AIM OF THE EXERCISE
The answer must consist only of the lines from the line with "decode (.master 0x800800000006000000A05)" to the line with "(∀ n : BitVec 6, (∃", both included, exactly as they stand below.
* * * * * * * * *
-- ==== Sys2Proof/Certificates/Slice0/Obligations.lean ====
section
/-! DEFINITION. The statements for the provers. Each docstring says which rules of spec/ it formalises; what rests on a choice of the model
names the log entry. -/

open Sys2Proof Sys2Proof.Machine

/-- O1. R151, R156, R160, R161, R162, R169. Decoding the encoded word of any operation gives that operation back, with every operand. That the
encoder writes 0 in the fields of a master-port word that a kind does not use is log 22. -/
def Obligations.DecodeOfEncodeIsTheInstruction : Prop :=
  ∀ i : Instr,
    (i.hasEncoding = true → ∃ p, encode i = some p ∧ decode p = .ok i) ∧
    (i.hasEncoding = false → encode i = none)

/-- O2. R168, R151, R161. Every 64-bit command word and every 34-bit traffic word is exactly one operation, and no bit of it is lost. -/
def Obligations.EveryCommandWordIsOneOperation : Prop :=
  (∀ w : BitVec 64, ∃ i, decode (.command w) = .ok i ∧ encode i = some (.command w)) ∧
  (∀ w : BitVec 34, ∃ i, decode (.traffic w) = .ok i ∧ encode i = some (.traffic w))

/-- O3. V30, V40, R152, R160, R158. Words written out in the spec decode to the operations the spec says they are. -/
def Obligations.SpecWordsDecode : Prop :=
  decode (.command 0xDEADBEEFABCDEF11) = .ok (.attach 0xDEADBEEF 0xAB 0xCD 0xEF1) ∧
  decode (.command 0x0000000002180012) = .ok (.mapirq 0 2 0x18 0x001) ∧
  decode (.command 0x0000000001000054) = .ok (.cfgrdB 0 1 0 0x005) ∧
  decode (.command 0x000000AB01000058) = .ok (.cfgwrB 0xAB 1 0 0x005) ∧
  decode (.command 0x200000000100010A) = .ok (.cfgwrW 0x20000000 1 0 0x010) ∧
  decode (.command 0x0000000001000043) = .ok (.illegal3 0 1 0 0x004) ∧
  decode (.master 0x000000008001000400201) = .ok (.brWr32 0x20 0x80010004) ∧
  decode (.master 0x00000000008068B400903) = .ok (.ssWr32 0x90 0x008068B4) ∧
  decode (.master 0x800800000006000000A05) = .ok (.scMod32 0xA0 0x00060000 0x80080000) ∧
  decode (.master 0x000000000000680000019) = .ok (.log 1 0x00006800) ∧
  decode (.traffic 0x048D159C) = .ok (.inbXlate 0x01234567) ∧
  decode (.step 25) = .ok .seq25 ∧
  decode (.tokenWord 0x8001083C) = .ok (.fToken 0 1 1 0 0xF) ∧
  decode (.phyWord 0x008068B4) = .ok (.fPhyw 0x68 0xB4) ∧
  decode (.barWord 0x7FFF0001) = .ok (.fBar 0x7FFF 1) ∧
  decode (.barWord 0x7FFF0000) = .ok (.fBar 0x7FFF 0)

/-- O4. R163, R33, R160, R153, R156, R158, R159. Exactly the reserved master-port kinds, step indices, tokens, PHY words, BAR words and result
words are rejected. The layouts of the register words are those of the default Cfg, and the write-mode flag stands at bit 23 (log 7). -/
def Obligations.ReservedWordsAreRejected : Prop :=
  (∀ w : BitVec 84, decode (.master w) = .error .reservedMreqKind ↔ 0xB ≤ w.toNat % 16) ∧
  (∀ w : BitVec 84, (∃ i, decode (.master w) = .ok i) ↔ w.toNat % 16 ≤ 0xA) ∧
  (∀ n : BitVec 6, decode (.step n) = .error .reservedStep ↔ 39 ≤ n.toNat) ∧
  (∀ n : BitVec 6, (∃ i, decode (.step n) = .ok i) ↔ n.toNat ≤ 38) ∧
  (∀ w : Word, (∃ i, decode (.tokenWord w) = .ok i) ↔ w.toNat / 2 ^ 28 = 8 ∧ w.toNat % 4 = 0) ∧
  (∀ w : Word, (∃ i, decode (.phyWord w) = .ok i) ↔ w.toNat / 2 ^ 16 = 0x80) ∧
  (∀ w : Word, (∃ i, decode (.barWord w) = .ok i) ↔ w.toNat % 2 ^ 16 < 2) ∧
  (∀ w : BitVec 64, (∃ i, decode (.resultWord w) = .ok i) ↔ w.toNat / 2 ^ 16 % 2 ^ 16 = 0)

/-- O5. R20, R151, R162, R33. A step runs the instruction that the presented word, or the step index, decodes to, and adds nothing to it (log
6). The list of inputs, the held word and the pause inside MAPIRQ(0,0) are the model's choice (log 6, log 18, log 24). -/
def Obligations.StepRunsTheFetchedInstruction : Prop :=
  (∀ (s : State) (p : PortWord) (rest : List Input) (i : Instr),
    s.inputs = .word p :: rest → decode p = .ok i → ((∃ w, p = .command w) → s.busy = false) →
    step s = exec i { s with inputs := rest }) ∧
  (∀ (s : State) (rest : List Input) (i : Instr),
    s.turnNext rest → s.fixup = false → decode (.step s.seq) = .ok i → step s = exec i { s with inputs := rest }) ∧
  (∀ (s : State) (rest : List Input),
    s.turnNext rest → s.fixup = true → step s = .next { s with inputs := rest }.mapirqResume) ∧
  (∀ (s : State) (rest : List Input), s.inputs = .reset :: rest → step s = .next { s with inputs := rest }.hardwareReset)

/-- O6. R415, R151, R252. A command word presented while busy = 1 is not latched: it stays presented, and the sequencer takes the step. That
the word stays at the head of the inputs and the block takes the step is the model's reading, log 24 (DEDUCED); R415 says not latched, not
queued. -/
def Obligations.ACommandIsHeldWhileBusy : Prop :=
  (∀ (s : State) (w : BitVec 64) (rest : List Input) (i : Instr),
    s.busy = true → s.fixup = false → s.inputs = .word (.command w) :: rest → decode (.step s.seq) = .ok i → step s = exec i s) ∧
  (∀ (s : State) (w : BitVec 64) (rest : List Input),
    s.busy = true → s.fixup = true → s.inputs = .word (.command w) :: rest → step s = .next s.mapirqResume) ∧
  (∀ (s : State) (w : BitVec 64) (i : Instr), s.busy = true → decode (.command w) = .ok i → exec i s = .next s)

/-- O7. R70, R401, R402. After hardware reset ls = RESET, seq = 0, the four flags are 0, and nothing runs by itself. That the history and the
PHY write log start empty is the model's choice (log 17, log 18) and is not said here. -/
def Obligations.ResetLeavesTheBlockIdle : Prop :=
  (∀ (cfg : Cfg) (n : Nat),
    (State.afterReset cfg n).ls = .reset ∧ (State.afterReset cfg n).seq = 0 ∧
    (State.afterReset cfg n).attached = false ∧ (State.afterReset cfg n).registered = false ∧
    (State.afterReset cfg n).calFail = false ∧ (State.afterReset cfg n).busy = false ∧
    step (State.afterReset cfg n) = .next (State.afterReset cfg n)) ∧
  State.reset = State.afterReset Cfg.default 0

/-- O8. R400, R401, R419. Hardware reset takes any state to ls = RESET, seq = 0, flags 0, and no register or store content survives it. Clause
2 compares two machines after the same reset number, which have the same unspecified values: the point log 3 calls unsafe. The reset
input, the count of resets and the emptied history are the model's choice (log 18). -/
def Obligations.HardwareResetCarriesNothingOver : Prop :=
  (∀ (s : State) (rest : List Input), s.inputs = .reset :: rest →
    ∃ t, step s = .next t ∧ t.ls = .reset ∧ t.seq = 0 ∧ t.attached = false ∧ t.registered = false ∧
      t.calFail = false ∧ t.busy = false ∧ t.cfg = s.cfg ∧ t.inputs = rest) ∧
  (∀ (s s' : State), s.inputs.head? = some .reset →
    s'.cfg = s.cfg → s'.epoch = s.epoch → s'.inputs = s.inputs → s'.draws = s.draws → s'.drawCount = s.drawCount →
    s'.resOks = s.resOks → s'.resOkCount = s.resOkCount → step s' = step s)

/-- O9. R37, R400, R257. Only hardware reset clears attached, registered or cal_fail. -/
def Obligations.FlagsAreSticky : Prop :=
  ∀ (s t : State), step s = .next t → s.notResetting = true →
    (s.attached = true → t.attached = true) ∧ (s.registered = true → t.registered = true) ∧
    (s.calFail = true → t.calFail = true)

/-- O10. R252, R243, R33, R37. Every step completes and keeps the control state consistent: busy iff a command is being executed, registered
iff UP. The pause inside MAPIRQ(0,0), and which inputs are the outside's own, are the model's choice (log 6, log 7). -/
def Obligations.ControlInvariantIsKept : Prop :=
  ∀ s : State, s.ControlInv → s.outsideOnly = true → ∃ t, step s = .next t ∧ t.ControlInv ∧ t.outsideOnly = true

/-- O11. R70, R401. The invariants of the other statements hold right after reset. -/
def Obligations.InvariantsHoldAtReset : Prop :=
  ∀ (cfg : Cfg) (n : Nat),
    (State.afterReset cfg n).ControlInv ∧ (State.afterReset cfg n).BringupInv ∧
    (State.afterReset cfg n).memWf = true ∧ (State.afterReset cfg n).outsideOnly = true

/-- O12. R67, R102. Every step keeps the byte store of configuration space in its canonical form (log 11). -/
def Obligations.MemoryStaysCanonical : Prop :=
  ∀ (s t : State), s.memWf = true → step s = .next t → t.memWf = true

/-- O13. R32, R251. The Link State moves only along the six transitions of R32, and never out of UP or DISABLED. -/
def Obligations.LinkStateFollowsItsTransitions : Prop :=
  ∀ (s t : State), s.ControlInv → s.outsideOnly = true → s.notResetting = true → step s = .next t →
    t.ls = s.ls ∨ LinkState.mayBecome s.ls t.ls = true

/-- O14. R244, R246, R248, R420, R280, R292, R407, R120. Every step keeps the reset line, clock, host-select and window registers as the rules
say, and in UP only MAPIRQ(0,0) opens the inbound BAR. That nobody but the block writes these registers is log 13 (R120); the pause inside
MAPIRQ(0,0) is log 6. -/
def Obligations.BringupStagesAreKept : Prop :=
  ∀ (s t : State), s.cfg.Wf → s.ControlInv → s.BringupInv → s.outsideOnly = true → step s = .next t →
    t.BringupInv ∧
    (s.ls = .up → s.ss.bar0setup = s.cfg.bar0Mask2g → s.notResetting = true → s.acceptsRootMapirq = false →
      t.ss.bar0setup = s.cfg.bar0Mask2g)

/-- O15. R202, R413. Every master-port request of every step is one of those R202 lists, and the history only grows. -/
def Obligations.RequestsStayInRange : Prop :=
  ∀ (s t : State), s.ControlInv → s.outsideOnly = true → s.notResetting = true → step s = .next t →
    ∃ es, t.hist = s.hist ++ es ∧ ∀ e ∈ es, e.inRange s.cfg = true

/-- O16. R324, R106, R310. Every CFGDATA access of a step is preceded in that step by a CFGADDR write with only CFGDATA accesses between. -/
def Obligations.AddressDataPairIsOneUnit : Prop :=
  ∀ (s t : State), s.cfg.Wf → s.ControlInv → s.outsideOnly = true → s.notResetting = true → step s = .next t →
    ∃ es, t.hist = s.hist ++ es ∧ pairedFrom s.cfg false es = true

/-- O17. R405, R222. The block never writes a PHY control word except right after it has read the busy flag clear. -/
def Obligations.NoWriteIntoABusyPhy : Prop :=
  ∀ (s t : State), s.cfg.Wf → s.ControlInv → s.outsideOnly = true → s.notResetting = true → step s = .next t →
    ∃ es, t.hist = s.hist ++ es ∧ phySafeFrom s.cfg false es = true

/-- O18. R252, R251, R253, R420. An admitted ATTACH reaches UP or DISABLED within 32 steps, whatever the environment answers. -/
def Obligations.AttachRunsToATerminalState : Prop :=
  ∀ s : State, s.ControlInv → s.seq ≠ 0 → s.inputs = [] →
    ∃ n t, n ≤ 32 ∧ Sys2Proof.core.run n s = .next t ∧ t.seq = 0 ∧ t.busy = false ∧ t.attached = true ∧
      (t.ls = .up ∨ t.ls = .disabled) ∧ (t.registered = true ↔ t.ls = .up) ∧
      t.res.status = 0 ∧ t.res.rdata = 0 ∧ t.res.aux.getLsbD 7 = t.calFail ∧
      (t.res.aux.extractLsb' 0 2 = 0 ↔ t.ls = .up) ∧ t.res.aux.extractLsb' 0 2 ≠ 3 ∧ t.res.aux.extractLsb' 2 5 = 0

/-- O19. R255, R247, R245, R417. ATTACH with an idle PHY and an unlocked PLL issues exactly the 23 requests of R255 (a) and ends DISABLED,
outcome 1. The completion marks in the PHY write log are log 17; the list of answers is log 4. -/
def Obligations.PllUnlockHistory : Prop :=
  ∀ (s : State) (v1 v2 v3 v4 v5 v6 p : Word) (rest : List Word),
    s.cfg.Wf → s.ControlInv → s.seq = 1 → s.inputs = [] → s.draws = v1 :: v2 :: v3 :: v4 :: v5 :: v6 :: p :: rest →
    (∀ v ∈ [v1, v2, v3, v4, v5, v6], v &&& s.cfg.mPhyBusy = 0) → p &&& s.cfg.mPllLock = 0 →
    ∃ t, Sys2Proof.core.run 14 s = .next t ∧
      t.hist = s.hist ++ (prologueEvents s.cfg ++ idleCalSeqEvents s.cfg v1 v2 v3 v4 v5 v6 ++ clockOnEvents s.cfg ++
        [.scRd s.cfg.offPpllcfg1 p, .rstAssert, .scMod s.cfg.offClkcfg1 s.cfg.mPcieClkEn 0]) ∧
      t.ls = .disabled ∧ t.seq = 0 ∧ t.busy = false ∧ t.rstOut = true ∧ t.sc.clkcfg1 &&& s.cfg.mPcieClkEn = 0 ∧
      t.registered = false ∧ t.calFail = s.calFail ∧ t.br = s.br ∧ t.ss = s.ss ∧ t.draws = rest ∧
      t.res = { status := 0, aux := if s.calFail then 0x81 else 0x01, rdata := 0 } ∧
      t.phyLog = s.phyLog ++ [⟨0x00, 0x80, true⟩, ⟨0x01, 0x04, true⟩, ⟨0x68, 0xB4, true⟩] ∧
      t.raised = s.raised ++ [.pllUnlock]

/-- O20. R255, R248, R250, R417. ATTACH with an idle PHY, a locked PLL and no link issues exactly the 36 requests of R255 (b) and ends
DISABLED, outcome 2. The completion marks in the PHY write log are log 17; that no one else writes the system-control bits is log 13; the
list of answers is log 4. -/
def Obligations.LinkDownHistory : Prop :=
  ∀ (s : State) (v1 v2 v3 v4 v5 v6 p l : Word) (rest : List Word),
    s.cfg.Wf → s.ControlInv → s.seq = 1 → s.inputs = [] → s.draws = v1 :: v2 :: v3 :: v4 :: v5 :: v6 :: p :: l :: rest →
    (∀ v ∈ [v1, v2, v3, v4, v5, v6], v &&& s.cfg.mPhyBusy = 0) → p &&& s.cfg.mPllLock ≠ 0 → l &&& s.cfg.mLinkUp = 0 →
    ∃ t, Sys2Proof.core.run 27 s = .next t ∧
      t.hist = s.hist ++ (prologueEvents s.cfg ++ idleCalSeqEvents s.cfg v1 v2 v3 v4 v5 v6 ++ clockOnEvents s.cfg ++
        [.scRd s.cfg.offPpllcfg1 p] ++ lockedEvents s.cfg ++
        [.ssRd s.cfg.offStatus l, .rstAssert, .scMod s.cfg.offClkcfg1 s.cfg.mPcieClkEn 0,
         .scMod s.cfg.offPplldrv s.cfg.plldrvPdClr s.cfg.plldrvPdSet, .log 2 0]) ∧
      t.ls = .disabled ∧ t.seq = 0 ∧ t.busy = false ∧ t.rstOut = true ∧ t.sc.clkcfg1 &&& s.cfg.mPcieClkEn = 0 ∧
      t.sc.pplldrv &&& s.cfg.plldrvPdSet = s.cfg.plldrvPdSet ∧
      t.registered = false ∧ t.calFail = s.calFail ∧ t.br = s.br ∧ t.ss = s.ss ∧ t.draws = rest ∧
      t.res = { status := 0, aux := if s.calFail then 0x82 else 0x02, rdata := 0 } ∧
      t.phyLog = s.phyLog ++ [⟨0x00, 0x80, true⟩, ⟨0x01, 0x04, true⟩, ⟨0x68, 0xB4, true⟩] ∧
      t.raised = s.raised ++ [.linkDown]

/-- O21. R255, R249, R280, R417. ATTACH with an idle PHY, a locked PLL and a link issues exactly the 42 requests of R255 (c) and ends UP,
outcome 0. The completion marks in the PHY write log are log 17; that the clock bit set at step 10 still stands at the end is log 13
(R120); the list of answers is log 4. -/
def Obligations.LinkUpHistory : Prop :=
  ∀ (s : State) (v1 v2 v3 v4 v5 v6 p l : Word) (rest : List Word),
    s.cfg.Wf → s.ControlInv → s.seq = 1 → s.inputs = [] → s.draws = v1 :: v2 :: v3 :: v4 :: v5 :: v6 :: p :: l :: rest →
    (∀ v ∈ [v1, v2, v3, v4, v5, v6], v &&& s.cfg.mPhyBusy = 0) → p &&& s.cfg.mPllLock ≠ 0 → l &&& s.cfg.mLinkUp ≠ 0 →
    ∃ t, Sys2Proof.core.run 32 s = .next t ∧
      t.hist = s.hist ++ (prologueEvents s.cfg ++ idleCalSeqEvents s.cfg v1 v2 v3 v4 v5 v6 ++ clockOnEvents s.cfg ++
        [.scRd s.cfg.offPpllcfg1 p] ++ lockedEvents s.cfg ++ [.ssRd s.cfg.offStatus l] ++ wincfgEvents s.cfg s.br.pcimsk) ∧
      t.ls = .up ∧ t.seq = 0 ∧ t.busy = false ∧ t.rstOut = false ∧ t.registered = true ∧ t.calFail = s.calFail ∧
      t.sc.clkcfg1 &&& s.cfg.mPcieClkEn = s.cfg.mPcieClkEn ∧ t.sc.syscfg1 &&& s.cfg.mHostsel = 0 ∧
      t.br = { s.br with membase := s.cfg.membaseSentinel, iobase := s.cfg.ioWinBase, pcimsk := s.br.pcimsk ||| s.cfg.mPcimskLegacy } ∧
      t.ss = { bar0setup := s.cfg.bar0Mask2g, imbasebar0 := s.cfg.hostMemBase, id := s.cfg.idWord, cls := s.cfg.classWord,
               subid := s.cfg.subidWord } ∧
      t.draws = rest ∧ t.res = { status := 0, aux := if s.calFail then 0x80 else 0x00, rdata := 0 } ∧
      t.phyLog = s.phyLog ++ [⟨0x00, 0x80, true⟩, ⟨0x01, 0x04, true⟩, ⟨0x68, 0xB4, true⟩] ∧ t.raised = s.raised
* * * * * * * * *
TASK OUTPUT
  decode (.master 0x800800000006000000A05) = .ok (.scMod32 0xA0 0x00060000 0x80080000) ∧
  decode (.master 0x000000000000680000019) = .ok (.log 1 0x00006800) ∧
  decode (.traffic 0x048D159C) = .ok (.inbXlate 0x01234567) ∧
  decode (.step 25) = .ok .seq25 ∧
  decode (.tokenWord 0x8001083C) = .ok (.fToken 0 1 1 0 0xF) ∧
  decode (.phyWord 0x008068B4) = .ok (.fPhyw 0x68 0xB4) ∧
  decode (.barWord 0x7FFF0001) = .ok (.fBar 0x7FFF 1) ∧
  decode (.barWord 0x7FFF0000) = .ok (.fBar 0x7FFF 0)

/-- O4. R163, R33, R160, R153, R156, R158, R159. Exactly the reserved master-port kinds, step indices, tokens, PHY words, BAR words and result
words are rejected. The layouts of the register words are those of the default Cfg, and the write-mode flag stands at bit 23 (log 7). -/
def Obligations.ReservedWordsAreRejected : Prop :=
  (∀ w : BitVec 84, decode (.master w) = .error .reservedMreqKind ↔ 0xB ≤ w.toNat % 16) ∧
  (∀ w : BitVec 84, (∃ i, decode (.master w) = .ok i) ↔ w.toNat % 16 ≤ 0xA) ∧
  (∀ n : BitVec 6, decode (.step n) = .error .reservedStep ↔ 39 ≤ n.toNat) ∧
  (∀ n : BitVec 6, (∃ i, decode (.step n) = .ok i) ↔ n.toNat ≤ 38) ∧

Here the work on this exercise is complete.